[Collected data entries]
+ + + + +
/-! ## Group.fillV -/

@[simp] theorem Group.fillV_regs_v (g : Group) (n : Nat) (f : Nat → Option Word) : (g.fillV n f).regs.v = g.regs.v.modify n fun old => lanes.map fun l => (f l).getD (old.getD l 0) := rfl
@[simp] theorem Group.fillV_regs_s (g : Group) (n : Nat) (f : Nat → Option Word) : (g.fillV n f).regs.s = g.regs.s := rfl
@[simp] theorem Group.fillV_regs_a (g : Group) (n : Nat) (f : Nat → Option Word) : (g.fillV n f).regs.a = g.regs.a := rfl
@[simp] theorem Group.fillV_regs_p (g : Group) (n : Nat) (f : Nat → Option Word) : (g.fillV n f).regs.p = g.regs.p := rfl
@[simp] theorem Group.fillV_regs_slip (g : Group) (n : Nat) (f : Nat → Option Word) : (g.fillV n f).regs.slip = g.regs.slip := rfl
@[simp] theorem Group.fillV_regs_tvec (g : Group) (n : Nat) (f : Nat → Option Word) : (g.fillV n f).regs.tvec = g.regs.tvec := rfl
@[simp] theorem Group.fillV_regs_tcmp (g : Group) (n : Nat) (f : Nat → Option Word) : (g.fillV n f).regs.tcmp = g.regs.tcmp := rfl
@[simp] theorem Group.fillV_regs_seed (g : Group) (n : Nat) (f : Nat → Option Word) : (g.fillV n f).regs.seed = g.regs.seed := rfl
@[simp] theorem Group.fillV_regs_fmtb (g : Group) (n : Nat) (f : Nat → Option Word) : (g.fillV n f).regs.fmtb = g.regs.fmtb := rfl
@[simp] theorem Group.fillV_gid (g : Group) (n : Nat) (f : Nat → Option Word) : (g.fillV n f).gid = g.gid := rfl
@[simp] theorem Group.fillV_slot (g : Group) (n : Nat) (f : Nat → Option Word) : (g.fillV n f).slot = g.slot := rfl
@[simp] theorem Group.fillV_tag (g : Group) (n : Nat) (f : Nat → Option Word) : (g.fillV n f).tag = g.tag := rfl
@[simp] theorem Group.fillV_lage (g : Group) (n : Nat) (f : Nat → Option Word) : (g.fillV n f).lage = g.lage := rfl
@[simp] theorem Group.fillV_tlin (g : Group) (n : Nat) (f : Nat → Option Word) : (g.fillV n f).tlin = g.tlin := rfl
@[simp] theorem Group.fillV_tx (g : Group) (n : Nat) (f : Nat → Option Word) : (g.fillV n f).tx = g.tx := rfl
@[simp] theorem Group.fillV_ty (g : Group) (n : Nat) (f : Nat → Option Word) : (g.fillV n f).ty = g.ty := rfl
@[simp] theorem Group.fillV_tz (g : Group) (n : Nat) (f : Nat → Option Word) : (g.fillV n f).tz = g.tz := rfl
@[simp] theorem Group.fillV_gdim (g : Group) (n : Nat) (f : Nat → Option Word) : (g.fillV n f).gdim = g.gdim := rfl
@[simp] theorem Group.fillV_tgidx (g : Group) (n : Nat) (f : Nat → Option Word) : (g.fillV n f).tgidx = g.tgidx := rfl
@[simp] theorem Group.fillV_ridx (g : Group) (n : Nat) (f : Nat → Option Word) : (g.fillV n f).ridx = g.ridx := rfl
@[simp] theorem Group.fillV_role (g : Group) (n : Nat) (f : Nat → Option Word) : (g.fillV n f).role = g.role := rfl
@[simp] theorem Group.fillV_rgroups (g : Group) (n : Nat) (f : Nat → Option Word) : (g.fillV n f).rgroups = g.rgroups := rfl
@[simp] theorem Group.fillV_nroles (g : Group) (n : Nat) (f : Nat → Option Word) : (g.fillV n f).nroles = g.nroles := rfl
@[simp] theorem Group.fillV_tgroups (g : Group) (n : Nat) (f : Nat → Option Word) : (g.fillV n f).tgroups = g.tgroups := rfl
@[simp] theorem Group.fillV_part (g : Group) (n : Nat) (f : Nat → Option Word) : (g.fillV n f).part = g.part := rfl
@[simp] theorem Group.fillV_prio (g : Group) (n : Nat) (f : Nat → Option Word) : (g.fillV n f).prio = g.prio := rfl
@[simp] theorem Group.fillV_dmode (g : Group) (n : Nat) (f : Nat → Option Word) : (g.fillV n f).dmode = g.dmode := rfl
@[simp] theorem Group.fillV_quantum (g : Group) (n : Nat) (f : Nat → Option Word) : (g.fillV n f).quantum = g.quantum := rfl
@[simp] theorem Group.fillV_vbud (g : Group) (n : Nat) (f : Nat → Option Word) : (g.fillV n f).vbud = g.vbud := rfl
@[simp] theorem Group.fillV_sbud (g : Group) (n : Nat) (f : Nat → Option Word) : (g.fillV n f).sbud = g.sbud := rfl
@[simp] theorem Group.fillV_centry (g : Group) (n : Nat) (f : Nat → Option Word) : (g.fillV n f).centry = g.centry := rfl
@[simp] theorem Group.fillV_aentry (g : Group) (n : Nat) (f : Nat → Option Word) : (g.fillV n f).aentry = g.aentry := rfl
@[simp] theorem Group.fillV_rbase (g : Group) (n : Nat) (f : Nat → Option Word) : (g.fillV n f).rbase = g.rbase := rfl
@[simp] theorem Group.fillV_flags (g : Group) (n : Nat) (f : Nat → Option Word) : (g.fillV n f).flags = g.flags := rfl
@[simp] theorem Group.fillV_q (g : Group) (n : Nat) (f : Nat → Option Word) : (g.fillV n f).q = g.q := rfl
@[simp] theorem Group.fillV_qh (g : Group) (n : Nat) (f : Nat → Option Word) : (g.fillV n f).qh = g.qh := rfl
@[simp] theorem Group.fillV_qb (g : Group) (n : Nat) (f : Nat → Option Word) : (g.fillV n f).qb = g.qb := rfl
@[simp] theorem Group.fillV_retired (g : Group) (n : Nat) (f : Nat → Option Word) : (g.fillV n f).retired = g.retired := rfl
@[simp] theorem Group.fillV_raised (g : Group) (n : Nat) (f : Nat → Option Word) : (g.fillV n f).raised = g.raised := rfl
@[simp] theorem Group.fillV_paths (g : Group) (n : Nat) (f : Nat → Option Word) : (g.fillV n f).paths = g.paths := rfl
@[simp] theorem Group.fillV_ents (g : Group) (n : Nat) (f : Nat → Option Word) : (g.fillV n f).ents = g.ents := rfl
@[simp] theorem Group.fillV_nextPid (g : Group) (n : Nat) (f : Nat → Option Word) : (g.fillV n f).nextPid = g.nextPid := rfl
@[simp] theorem Group.fillV_apc (g : Group) (n : Nat) (f : Nat → Option Word) : (g.fillV n f).apc = g.apc := rfl
@[simp] theorem Group.fillV_asince (g : Group) (n : Nat) (f : Nat → Option Word) : (g.fillV n f).asince = g.asince := rfl
@[simp] theorem Group.fillV_turn (g : Group) (n : Nat) (f : Nat → Option Word) : (g.fillV n f).turn = g.turn := rfl
@[simp] theorem Group.fillV_ast (g : Group) (n : Nat) (f : Nat → Option Word) : (g.fillV n f).ast = g.ast := rfl
@[simp] theorem Group.fillV_aline (g : Group) (n : Nat) (f : Nat → Option Word) : (g.fillV n f).aline = g.aline := rfl
@[simp] theorem Group.fillV_ayield (g : Group) (n : Nat) (f : Nat → Option Word) : (g.fillV n f).ayield = g.ayield := rfl
@[simp] theorem Group.fillV_apassed (g : Group) (n : Nat) (f : Nat → Option Word) : (g.fillV n f).apassed = g.apassed := rfl
@[simp] theorem Group.fillV_astall (g : Group) (n : Nat) (f : Nat → Option Word) : (g.fillV n f).astall = g.astall := rfl
@[simp] theorem Group.fillV_qbar (g : Group) (n : Nat) (f : Nat → Option Word) : (g.fillV n f).qbar = g.qbar := rfl
@[simp] theorem Group.fillV_ops (g : Group) (n : Nat) (f : Nat → Option Word) : (g.fillV n f).ops = g.ops := rfl
@[simp] theorem Group.fillV_acks (g : Group) (n : Nat) (f : Nat → Option Word) : (g.fillV n f).acks = g.acks := rfl
@[simp] theorem Group.fillV_openLeft (g : Group) (n : Nat) (f : Nat → Option Word) : (g.fillV n f).openLeft = g.openLeft := rfl
@[simp] theorem Group.fillV_openN (g : Group) (n : Nat) (f : Nat → Option Word) : (g.fillV n f).openN = g.openN := rfl
@[simp] theorem Group.fillV_openFail (g : Group) (n : Nat) (f : Nat → Option Word) : (g.fillV n f).openFail = g.openFail := rfl
@[simp] theorem Group.fillV_batches (g : Group) (n : Nat) (f : Nat → Option Word) : (g.fillV n f).batches = g.batches := rfl
@[simp] theorem Group.fillV_lastb (g : Group) (n : Nat) (f : Nat → Option Word) : (g.fillV n f).lastb = g.lastb := rfl
@[simp] theorem Group.fillV_bwait (g : Group) (n : Nat) (f : Nat → Option Word) : (g.fillV n f).bwait = g.bwait := rfl
@[simp] theorem Group.fillV_armed (g : Group) (n : Nat) (f : Nat → Option Word) : (g.fillV n f).armed = g.armed := rfl
@[simp] theorem Group.fillV_held (g : Group) (n : Nat) (f : Nat → Option Word) : (g.fillV n f).held = g.held := rfl
@[simp] theorem Group.fillV_trig (g : Group) (n : Nat) (f : Nat → Option Word) : (g.fillV n f).trig = g.trig := rfl
@[simp] theorem Group.fillV_inh (g : Group) (n : Nat) (f : Nat → Option Word) : (g.fillV n f).inh = g.inh := rfl
@[simp] theorem Group.fillV_frame (g : Group) (n : Nat) (f : Nat → Option Word) : (g.fillV n f).frame = g.frame := rfl
@[simp] theorem Group.fillV_trapPaths (g : Group) (n : Nat) (f : Nat → Option Word) : (g.fillV n f).trapPaths = g.trapPaths := rfl
@[simp] theorem Group.fillV_trapEnts (g : Group) (n : Nat) (f : Nat → Option Word) : (g.fillV n f).trapEnts = g.trapEnts := rfl
@[simp] theorem Group.fillV_trapAst (g : Group) (n : Nat) (f : Nat → Option Word) : (g.fillV n f).trapAst = g.trapAst := rfl
@[simp] theorem Group.fillV_rq (g : Group) (n : Nat) (f : Nat → Option Word) : (g.fillV n f).rq = g.rq := rfl
@[simp] theorem Group.fillV_st (g : Group) (n : Nat) (f : Nat → Option Word) : (g.fillV n f).st = g.st := rfl
@[simp] theorem Group.fillV_vres (g : Group) (n : Nat) (f : Nat → Option Word) : (g.fillV n f).vres = g.vres := rfl
@[simp] theorem Group.fillV_vdirty (g : Group) (n : Nat) (f : Nat → Option Word) : (g.fillV n f).vdirty = g.vdirty := rfl
@[simp] theorem Group.fillV_vwr (g : Group) (n : Nat) (f : Nat → Option Word) : (g.fillV n f).vwr = g.vwr := rfl
@[simp] theorem Group.fillV_vneed (g : Group) (n : Nat) (f : Nat → Option Word) : (g.fillV n f).vneed = g.vneed := rfl
@[simp] theorem Group.fillV_vbad (g : Group) (n : Nat) (f : Nat → Option Word) : (g.fillV n f).vbad = g.vbad := rfl
@[simp] theorem Group.fillV_filed (g : Group) (n : Nat) (f : Nat → Option Word) : (g.fillV n f).filed = g.filed := rfl
@[simp] theorem Group.fillV_qn (g : Group) (n : Nat) (f : Nat → Option Word) : (g.fillV n f).qn = g.qn := rfl
@[simp] theorem Group.fillV_qend (g : Group) (n : Nat) (f : Nat → Option Word) : (g.fillV n f).qend = g.qend := rfl
@[simp] theorem Group.fillV_cbuf (g : Group) (n : Nat) (f : Nat → Option Word) : (g.fillV n f).cbuf = g.cbuf := rfl
@[simp] theorem Group.fillV_fresh (g : Group) (n : Nat) (f : Nat → Option Word) : (g.fillV n f).fresh = g.fresh := rfl
@[simp] theorem Group.fillV_pend (g : Group) (n : Nat) (f : Nat → Option Word) : (g.fillV n f).pend = g.pend := rfl
@[simp] theorem Group.fillV_flops (g : Group) (n : Nat) (f : Nat → Option Word) : (g.fillV n f).flops = g.flops := rfl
+ + + + +
* [Your assignment] Your task is to retype the entries verbatim, starting with the line that holds "g.vbud := rfl" and stopping after the line that holds "g.sbud := rfl".

* [Solution to this task]
@[simp] theorem Group.fillV_vbud (g : Group) (n : Nat) (f : Nat → Option Word) : (g.fillV n f).vbud = g.vbud := rfl
@[simp] theorem Group.fillV_sbud (g : Group) (n : Nat) (f : Nat → Option Word) : (g.fillV n f).sbud = g.sbud := rfl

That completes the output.